The practical effect is that being on the exempt list stops meaning “turn up with a passport” and starts meaning “fill in a form online first”. Americans, Britons, Brazilians and the nine Caribbean states named this week all land in the same new queue.
So the announcement arrives at an odd moment. Spain has publicised a privilege in the same year the privilege acquires an extra step.
What visa-free does not mean
Travellers from the nine still face conditions at the border. A passport valid at least three months beyond the planned departure and issued within the last ten years, proof of accommodation or a return flight, and evidence of funds.
The exemption covers tourism, family visits and business meetings. It does not permit work, and the ninety-day ceiling is counted across the whole Schengen zone rather than per country.
There is a reciprocal element built into EU visa policy that rarely gets mentioned. The same visa-free regime applies to European citizens travelling the other way, which for nine Caribbean tourism economies is the half of the arrangement that pays.
That timing is not nothing. The Caribbean is heading for roughly thirty-five million overnight arrivals this year, and demand from Latin American markets has been growing at double-digit rates.
Which Caribbean countries can enter Spain without a visa?
Antigua and Barbuda, The Bahamas, Barbados, Dominica, Grenada, St Kitts and Nevis, St Lucia, St Vincent and the Grenadines, and Trinidad and Tobago. Their citizens may stay up to 90 days in any 180-day period across the Schengen Area on an ordinary passport.

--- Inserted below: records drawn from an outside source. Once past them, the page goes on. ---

/-! ## What a chain's messages do (R237, R238; log entry 41) -/

/-- The load of a bolt that a message is about. -/
def State.loadIs (s : State) (b id : Nat) : Bool :=
  match (s.bolt b).load, (s.bolt b).other with
  | some l, some e => decide (e.manifestHash.toNat % 2 ^ 32 = id) && decide (l.epoch = e.num)
  | some l, none => match (s.bolt b).current with
    | some e => decide (e.manifestHash.toNat % 2 ^ 32 = id) && decide (l.epoch = e.num)
    | none => false
  | none, _ => false

/-- A manifest that has come in whole opens the load on this position, or the head hears why not. -/
def State.incomingDone (s : State) (b : Nat) : State :=
  match (s.bolt b).incoming with
  | some c =>
    let m := c.pieces.flatMap fun p => p.2
    if c.chain = [] ∨ m.length < c.length then s
    else
      let s := s.modBolt b fun r => { r with incoming := none }
      let q := if (s.bolt b).spanAccept then s.openLoad b {} c.resident c.noPlace c.chain c.position (m.take c.length)
        else (s, ssInvalid)
      let head := c.chain.getD 0 (0, 0)
      let before := c.chain.getD (c.position - 1) (0, 0)
      if q.2 ≠ ssOk then q.1.sayTo head.1 msgFail head.2 c.id (leBytes 1 q.2 ++ leBytes 1 c.position ++ leBytes 4 0xFFFFFFFF)
      else (q.1.sayTo before.1 msgOpen before.2 c.id []).sayTo head.1 msgFit head.2 c.id (leBytes 1 c.position)
  | none => s

def State.incomingOf (s : State) (b id : Nat) : Incoming :=
  match (s.bolt b).incoming with
  | some c => if c.id = id then c else { id := id }
  | none => { id := id }

/-- The head has opened a load here; without arguments, the next position asks for the shards that are verified. -/
def State.hearOpen (s : State) (b id : Nat) (x : List Byte) : State :=
  if leAt x 0 1 = 0 then
    match (s.bolt b).other with
    | some e => if s.loadIs b id then (List.range e.shards.length).foldl (fun s i =>
        if (e.shard i).st = .verified then s.announce e i else s) s else s
    | none => s
  else
    let n := leAt x 1 1
    let c := { s.incomingOf b id with
      chain := tabulate n fun i => (leAt x (7 + 2 * i) 1, leAt x (8 + 2 * i) 1)
      position := leAt x 0 1, resident := bitAt (leAt x 2 1) 0, noPlace := bitAt (leAt x 2 1) 1, length := leAt x 3 4 }
    (s.modBolt b fun r => { r with incoming := some c }).incomingDone b

def State.hearManifest (s : State) (b id : Nat) (x : List Byte) : State :=
  let c := s.incomingOf b id
  let c := { c with pieces := Tab.put [] c.pieces (leAt x 0 4) ((x.drop 5).take (leAt x 4 1)) }
  (s.modBolt b fun r => { r with incoming := some c }).incomingDone b

/-- A commit that the head takes back: the epoch that became current is a load again. -/
def State.uncommit (s : State) (b : Nat) : State :=
  let r := s.bolt b
  match r.load, r.other with
  | some l, none => if (r.current.map fun e => e.num) = some l.epoch ∧ l.committing = true then
      (s.setBolt b { r with current := none, other := r.current }).setBoltSt b .loading else s
  | _, _ => s

/-- The position after asks for a shard that stands verified here: it goes there in pieces, store and forward (R237). -/
def State.forwardShard (s : State) (b i : Nat) : State :=
  match (s.bolt b).other with
  | some e =>
    let next := e.chain.getD (e.position + 1) (0, 0)
    let k := e.shard i
    if k.st = .verified ∧ k.onward e.position = true ∧ e.position + 1 < e.chain.length then
      let s := s.mirrorCheck e i 0 k.length
      match s.mirrorRead e i 0 k.length with
      | some bs => (piecesOf 200 (bs.length / 200 + 1) 0 bs).foldl (fun s p =>
          s.sayTo next.1 msgBytes next.2 (e.manifestHash.toNat % 2 ^ 32)
            (leBytes 4 i ++ leBytes 4 p.1 ++ leBytes 1 p.2.length ++ p.2)) s
      | none => s
    else s
  | none => s

/-- A piece of a shard comes in; the whole of it is a SHARD_ARRIVAL. -/
def State.hearBytes (s : State) (b : Nat) (x : List Byte) : State :=
  match (s.bolt b).load, (s.bolt b).other with
  | some l, some e =>
    let i := leAt x 0 4
    let l := { l with pieces := Tab.put [] l.pieces (i * 2 ^ 32 + leAt x 4 4) ((x.drop 9).take (leAt x 8 1)) }
    let bytes := (l.pieces.filter fun p => decide (p.1 / 2 ^ 32 = i)).flatMap fun p => p.2
    if bytes.length < (e.shard i).length then s.modBolt b fun r => { r with load := some l }
    else (s.modBolt b fun r => { r with load := some { l with
      pieces := l.pieces.filter fun p => decide (p.1 / 2 ^ 32 ≠ i) } }).shardHere b i bytes
  | _, _ => s

/-- A message about a load of a bolt. -/
def State.hearLoad (s : State) (what b id : Nat) (x : List Byte) : State :=
  if what = msgOpen then s.hearOpen b id x
  else if what = msgManifest then s.hearManifest b id x
  else if s.loadIs b id = false then s
  else
    let r := s.bolt b
    let l := r.load.getD {}
    if what = msgShard then
      (s.setBolt b { r with load := some { l with announced := insertSorted (leAt x 0 4) l.announced } }).requestShards b
    else if what = msgFit then
      ((s.setBolt b { r with load := some { l with fit := insertSorted (leAt x 0 1) l.fit } }).requestShards b).loadAdvance b
    else if what = msgWant then s.forwardShard b (leAt x 0 4)
    else if what = msgBytes then s.hearBytes b x
    else if what = msgReady then
      s.setBolt b { r with load := some { l with ready := insertSorted (leAt x 0 1) l.ready } }
    else if what = msgCommit then
      let s := if l.committing then s
        else (s.commitHere b).modBolt b fun r => { r with load := r.load.map fun l => { l with committing := true } }
      match (s.bolt b).epochOf l.epoch with
      | some e =>
        let head := e.chain.getD 0 (0, 0)
        s.sayTo head.1 msgAck head.2 id (leBytes 1 e.position)
      | none => s
    else if what = msgAck then
      let acked := insertSorted (leAt x 0 1) l.acked
      let s := s.setBolt b { r with load := some { l with acked := acked } }
      match r.other with
      | some e => if l.committing && allPositions e.chain.length acked then s.loadDone b else s
      | none => s
    else if what = msgFail then (s.uncommit b).loadFail b (leAt x 0 1) (leAt x 1 1) (leAt x 2 4)
    else if what = msgEnd then (s.modBolt b fun r => { r with load := none }).freeForwarded b l.epoch
    else s

/-! ## Virtual cores that other positions move (R135) -/

/-- A virtual core of another position has a new site: every word placed here that targets it is rewritten, with the bolt
paused. -/
def State.moveRemote (s : State) (b : Nat) (e : EpochRec) (pos region idx core : Nat) : State :=
  let e := { e with moved := Tab.insert e.moved (siteKey pos region idx) core }
  let s := s.modBolt b fun r => r.modEpoch e.num fun _ => e
  if e.placedDone then match s.imageOf e with
    | some m => (s.retarget b e m pos region idx).pauseBolt b .span
    | none => s.faultBolt b
  else s

def State.hearMoved (s : State) (b id : Nat) (x : List Byte) : State :=
  match ((s.bolt b).current.toList ++ (s.bolt b).other.toList).find? fun e =>
      decide (e.manifestHash.toNat % 2 ^ 32 = id) && decide (leAt x 0 1 ≠ e.position) with
  | some e => s.moveRemote b e (leAt x 0 1) (leAt x 1 1) (leAt x 2 4) (leAt x 6 4)
  | none => s

/-! ## LOAD_ADAPTER (R244) -/

/-- Bytes of an adapter's factors in an epoch's frames (R139). -/
def EpochRec.adapterBytes (e : EpochRec) : Nat :=
  e.adapterGeom.foldl (fun a g => a + (e.place.getD g.region []).length * g.frameBytes) 0

def AdapterRec.free (a : AdapterRec) : Bool := !a.loaded && a.fin.isNone && a.shards.isEmpty

def adapterFieldsOk (d : BitVec 1024) : Bool :=
  dZeroBut d [(0, 40)] && decide (dHandle d = 0) && decide (416 ≤ dfield d 24 4) && decide (dfield d 24 4 ≤ 4194592) &&
  decide (dfield d 28 4 = 0)

def State.loadAdapter (s : State) (a : Acc) (m : List Byte) : State :=
  match a.bolt with
  | some b =>
    match (s.bolt b).current with
    | some e =>
      let c := s.checkManifest m 1 b 0
      let shards := mfShards m
      if c.2 ≠ ssOk then c.1.finish a c.2 []
      else match (List.range 256).find? fun k => (s.adapter k).free with
        | some k =>
          if mfBase m = e.modelId ∧ shards.foldl (fun n x => n + x.length) 0 = e.adapterBytes then
            let s' := c.1.setAdapter k { bolt := b, baseId := mfBase m, modelId := mfModel m, shards := shards, fin := some a.fin }
            if s'.poolFits b then (s'.fitPool b).requestAdapter k else c.1.finish a ssRejMemory []
          else c.1.invalid a
        | none => c.1.invalid a
    | none => s.invalid a
  | none => s.invalid a

def execLoadAdapter (q : Nat) (d : BitVec 1024) (manifest : List Byte) (s : State) : Out :=
  if adapterFieldsOk d = false ∨ manifest.length = dfield d 24 4 then
    onDesc 0x11 q d s fun s a => if adapterFieldsOk d then s.loadAdapter a manifest else s.invalid a
  else onQp q s fun s => s

end Sys2Proof.Machine
end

Is this a new Spain Caribbean visa policy?
Not exactly, because Schengen visa requirements are set by EU regulation rather than by individual member states, and these nine countries already appeared on the exempt list. What is new is the ministry publishing the consolidated list of 60 nations.
Will anything change later this year?
Yes, because ETIAS starts operating in the last quarter of 2026 and will require every visa-exempt traveller to obtain online authorisation before departure. It is a pre-screening step rather than a visa, but it removes the turn-up-with-a-passport simplicity the exemption used to offer.